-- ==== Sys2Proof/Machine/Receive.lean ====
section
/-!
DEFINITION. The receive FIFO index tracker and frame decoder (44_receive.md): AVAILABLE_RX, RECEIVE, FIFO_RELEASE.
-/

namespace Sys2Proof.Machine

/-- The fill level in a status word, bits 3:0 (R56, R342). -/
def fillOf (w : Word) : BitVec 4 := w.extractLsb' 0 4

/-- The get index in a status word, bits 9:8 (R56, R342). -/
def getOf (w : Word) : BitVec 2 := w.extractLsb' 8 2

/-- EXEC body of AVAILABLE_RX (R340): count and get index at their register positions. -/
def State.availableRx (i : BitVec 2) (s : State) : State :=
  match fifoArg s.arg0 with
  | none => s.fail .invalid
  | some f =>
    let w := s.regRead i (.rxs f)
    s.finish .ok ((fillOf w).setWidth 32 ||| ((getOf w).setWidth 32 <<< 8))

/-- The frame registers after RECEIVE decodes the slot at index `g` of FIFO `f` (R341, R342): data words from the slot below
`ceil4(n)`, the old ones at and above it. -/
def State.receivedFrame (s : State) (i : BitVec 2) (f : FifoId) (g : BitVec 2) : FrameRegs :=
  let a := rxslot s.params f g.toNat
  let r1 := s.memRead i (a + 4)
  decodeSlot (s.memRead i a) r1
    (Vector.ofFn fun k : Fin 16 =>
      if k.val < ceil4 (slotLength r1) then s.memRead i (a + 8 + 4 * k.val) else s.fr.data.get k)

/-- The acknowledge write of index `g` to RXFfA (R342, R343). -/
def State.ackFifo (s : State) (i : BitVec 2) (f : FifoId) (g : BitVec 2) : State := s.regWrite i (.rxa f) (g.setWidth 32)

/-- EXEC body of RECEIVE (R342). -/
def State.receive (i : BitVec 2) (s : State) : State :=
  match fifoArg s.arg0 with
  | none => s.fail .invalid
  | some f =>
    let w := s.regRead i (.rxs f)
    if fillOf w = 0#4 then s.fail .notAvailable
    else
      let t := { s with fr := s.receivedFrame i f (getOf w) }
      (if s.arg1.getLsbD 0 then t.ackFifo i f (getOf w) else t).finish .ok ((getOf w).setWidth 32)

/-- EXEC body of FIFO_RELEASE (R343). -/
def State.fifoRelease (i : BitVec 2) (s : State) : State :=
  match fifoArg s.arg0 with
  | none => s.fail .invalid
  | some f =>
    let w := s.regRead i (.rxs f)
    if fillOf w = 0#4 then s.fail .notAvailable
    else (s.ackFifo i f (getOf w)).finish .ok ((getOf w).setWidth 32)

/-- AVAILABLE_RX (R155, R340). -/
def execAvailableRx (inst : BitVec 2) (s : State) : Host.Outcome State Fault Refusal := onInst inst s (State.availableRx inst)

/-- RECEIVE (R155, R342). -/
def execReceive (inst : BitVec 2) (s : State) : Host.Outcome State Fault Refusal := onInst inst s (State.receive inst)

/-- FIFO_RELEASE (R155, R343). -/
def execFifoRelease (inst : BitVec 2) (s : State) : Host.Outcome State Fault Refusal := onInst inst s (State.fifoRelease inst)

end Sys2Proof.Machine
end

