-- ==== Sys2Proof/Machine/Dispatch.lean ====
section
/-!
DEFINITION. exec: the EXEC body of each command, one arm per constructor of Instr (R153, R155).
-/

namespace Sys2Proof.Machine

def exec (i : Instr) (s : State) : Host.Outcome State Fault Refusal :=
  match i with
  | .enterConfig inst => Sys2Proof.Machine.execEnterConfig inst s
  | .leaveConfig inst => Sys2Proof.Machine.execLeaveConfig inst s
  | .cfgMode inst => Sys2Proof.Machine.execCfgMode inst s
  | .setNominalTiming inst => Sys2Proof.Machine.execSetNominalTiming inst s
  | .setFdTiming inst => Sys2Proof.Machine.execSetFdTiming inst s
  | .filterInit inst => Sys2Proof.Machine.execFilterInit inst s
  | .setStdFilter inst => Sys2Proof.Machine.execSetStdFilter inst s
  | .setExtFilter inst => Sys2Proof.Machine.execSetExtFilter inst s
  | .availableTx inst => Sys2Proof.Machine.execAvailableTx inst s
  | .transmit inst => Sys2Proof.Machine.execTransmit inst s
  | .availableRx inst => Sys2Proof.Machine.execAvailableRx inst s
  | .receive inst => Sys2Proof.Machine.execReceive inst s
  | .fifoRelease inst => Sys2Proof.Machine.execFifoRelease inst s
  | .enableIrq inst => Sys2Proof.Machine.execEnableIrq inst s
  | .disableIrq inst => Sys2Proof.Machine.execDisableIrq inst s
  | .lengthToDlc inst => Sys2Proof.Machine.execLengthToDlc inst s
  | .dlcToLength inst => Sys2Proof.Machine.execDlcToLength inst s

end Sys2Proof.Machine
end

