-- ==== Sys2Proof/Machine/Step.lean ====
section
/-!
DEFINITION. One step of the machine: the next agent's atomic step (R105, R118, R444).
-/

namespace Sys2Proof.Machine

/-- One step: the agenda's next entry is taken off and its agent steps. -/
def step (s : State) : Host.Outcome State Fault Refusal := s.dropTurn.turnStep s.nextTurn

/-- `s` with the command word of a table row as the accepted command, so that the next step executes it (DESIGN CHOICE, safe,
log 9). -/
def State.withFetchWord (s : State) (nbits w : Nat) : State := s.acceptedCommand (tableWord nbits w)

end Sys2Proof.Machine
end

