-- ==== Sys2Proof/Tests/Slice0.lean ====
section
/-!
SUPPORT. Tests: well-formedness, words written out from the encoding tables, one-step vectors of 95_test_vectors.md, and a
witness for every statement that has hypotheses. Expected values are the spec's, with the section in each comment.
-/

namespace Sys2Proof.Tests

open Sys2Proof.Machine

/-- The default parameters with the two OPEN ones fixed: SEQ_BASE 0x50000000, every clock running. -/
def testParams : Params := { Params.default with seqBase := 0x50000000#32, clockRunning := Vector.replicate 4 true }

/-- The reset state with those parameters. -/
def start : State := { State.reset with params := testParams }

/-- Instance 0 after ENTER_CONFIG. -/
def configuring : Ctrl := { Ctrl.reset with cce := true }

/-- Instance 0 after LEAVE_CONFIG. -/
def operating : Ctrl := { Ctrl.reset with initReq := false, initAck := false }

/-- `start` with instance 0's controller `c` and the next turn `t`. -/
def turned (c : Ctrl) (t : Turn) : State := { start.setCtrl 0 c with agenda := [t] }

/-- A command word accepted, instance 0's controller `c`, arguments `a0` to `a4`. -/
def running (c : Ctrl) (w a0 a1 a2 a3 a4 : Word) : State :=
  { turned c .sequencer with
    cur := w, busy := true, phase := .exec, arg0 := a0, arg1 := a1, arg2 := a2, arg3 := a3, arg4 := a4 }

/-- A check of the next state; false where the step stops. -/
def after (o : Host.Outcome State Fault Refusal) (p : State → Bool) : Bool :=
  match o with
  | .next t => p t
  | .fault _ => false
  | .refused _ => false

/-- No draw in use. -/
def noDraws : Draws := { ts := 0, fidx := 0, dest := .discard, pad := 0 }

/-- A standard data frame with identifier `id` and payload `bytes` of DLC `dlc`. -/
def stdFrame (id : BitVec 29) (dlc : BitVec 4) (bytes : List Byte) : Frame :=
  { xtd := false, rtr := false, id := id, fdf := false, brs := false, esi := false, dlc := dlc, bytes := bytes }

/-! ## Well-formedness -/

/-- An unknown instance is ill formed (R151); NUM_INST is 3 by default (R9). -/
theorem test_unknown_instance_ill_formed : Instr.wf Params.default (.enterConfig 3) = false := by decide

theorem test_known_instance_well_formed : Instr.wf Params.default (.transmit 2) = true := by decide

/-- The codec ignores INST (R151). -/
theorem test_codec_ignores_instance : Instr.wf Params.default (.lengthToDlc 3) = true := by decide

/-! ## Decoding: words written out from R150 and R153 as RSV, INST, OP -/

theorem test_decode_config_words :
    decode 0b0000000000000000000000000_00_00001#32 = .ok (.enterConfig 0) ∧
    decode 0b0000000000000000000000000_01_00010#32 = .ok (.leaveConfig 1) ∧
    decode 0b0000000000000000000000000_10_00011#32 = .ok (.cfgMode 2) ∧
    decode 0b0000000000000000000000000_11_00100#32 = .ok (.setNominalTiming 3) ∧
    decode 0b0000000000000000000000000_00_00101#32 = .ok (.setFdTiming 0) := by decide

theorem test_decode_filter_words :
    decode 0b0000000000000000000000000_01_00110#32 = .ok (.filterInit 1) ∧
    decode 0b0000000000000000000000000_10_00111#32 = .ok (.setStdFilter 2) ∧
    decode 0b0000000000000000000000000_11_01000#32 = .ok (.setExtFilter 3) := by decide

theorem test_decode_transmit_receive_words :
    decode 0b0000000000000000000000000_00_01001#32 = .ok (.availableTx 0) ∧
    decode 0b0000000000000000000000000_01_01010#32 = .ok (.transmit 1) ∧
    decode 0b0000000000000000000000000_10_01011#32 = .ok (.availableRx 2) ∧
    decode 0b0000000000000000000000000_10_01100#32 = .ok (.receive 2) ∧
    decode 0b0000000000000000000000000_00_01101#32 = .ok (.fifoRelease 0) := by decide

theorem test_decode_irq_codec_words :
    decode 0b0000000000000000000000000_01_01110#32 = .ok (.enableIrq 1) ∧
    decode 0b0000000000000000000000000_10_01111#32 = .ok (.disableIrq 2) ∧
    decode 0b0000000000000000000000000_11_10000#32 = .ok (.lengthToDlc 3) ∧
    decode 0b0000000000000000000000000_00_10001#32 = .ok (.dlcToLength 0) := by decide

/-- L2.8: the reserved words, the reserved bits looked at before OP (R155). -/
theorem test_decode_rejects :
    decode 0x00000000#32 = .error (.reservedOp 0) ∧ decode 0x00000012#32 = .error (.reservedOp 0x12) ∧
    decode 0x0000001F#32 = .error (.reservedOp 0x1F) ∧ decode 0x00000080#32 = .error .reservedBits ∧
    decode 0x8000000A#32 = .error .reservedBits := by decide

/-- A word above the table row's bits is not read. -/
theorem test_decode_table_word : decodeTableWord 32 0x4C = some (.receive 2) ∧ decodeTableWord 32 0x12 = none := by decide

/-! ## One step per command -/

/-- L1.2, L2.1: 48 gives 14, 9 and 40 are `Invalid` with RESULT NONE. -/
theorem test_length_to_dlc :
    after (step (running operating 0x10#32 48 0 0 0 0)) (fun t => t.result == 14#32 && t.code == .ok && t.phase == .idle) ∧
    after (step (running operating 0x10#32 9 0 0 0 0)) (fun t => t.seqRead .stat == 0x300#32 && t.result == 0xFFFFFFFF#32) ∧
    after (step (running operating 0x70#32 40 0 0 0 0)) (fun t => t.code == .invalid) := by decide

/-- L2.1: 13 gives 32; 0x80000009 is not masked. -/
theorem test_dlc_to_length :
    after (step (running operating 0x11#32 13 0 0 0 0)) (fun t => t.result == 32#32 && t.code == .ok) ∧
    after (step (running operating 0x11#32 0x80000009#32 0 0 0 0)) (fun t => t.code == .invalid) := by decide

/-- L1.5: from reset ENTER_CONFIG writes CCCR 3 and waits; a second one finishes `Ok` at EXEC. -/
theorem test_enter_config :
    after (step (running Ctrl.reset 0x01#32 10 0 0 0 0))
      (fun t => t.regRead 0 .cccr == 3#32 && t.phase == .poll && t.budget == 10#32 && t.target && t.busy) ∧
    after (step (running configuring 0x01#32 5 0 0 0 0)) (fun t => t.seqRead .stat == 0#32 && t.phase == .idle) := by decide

++++++++++++++++++++

Work instruction: Please show every line of the records that holds the word "setExtFilter".

Answer for this exercise:
  | .setExtFilter inst => Sys2Proof.Machine.execSetExtFilter inst s
    decode 0b0000000000000000000000000_11_01000#32 = .ok (.setExtFilter 3) := by decide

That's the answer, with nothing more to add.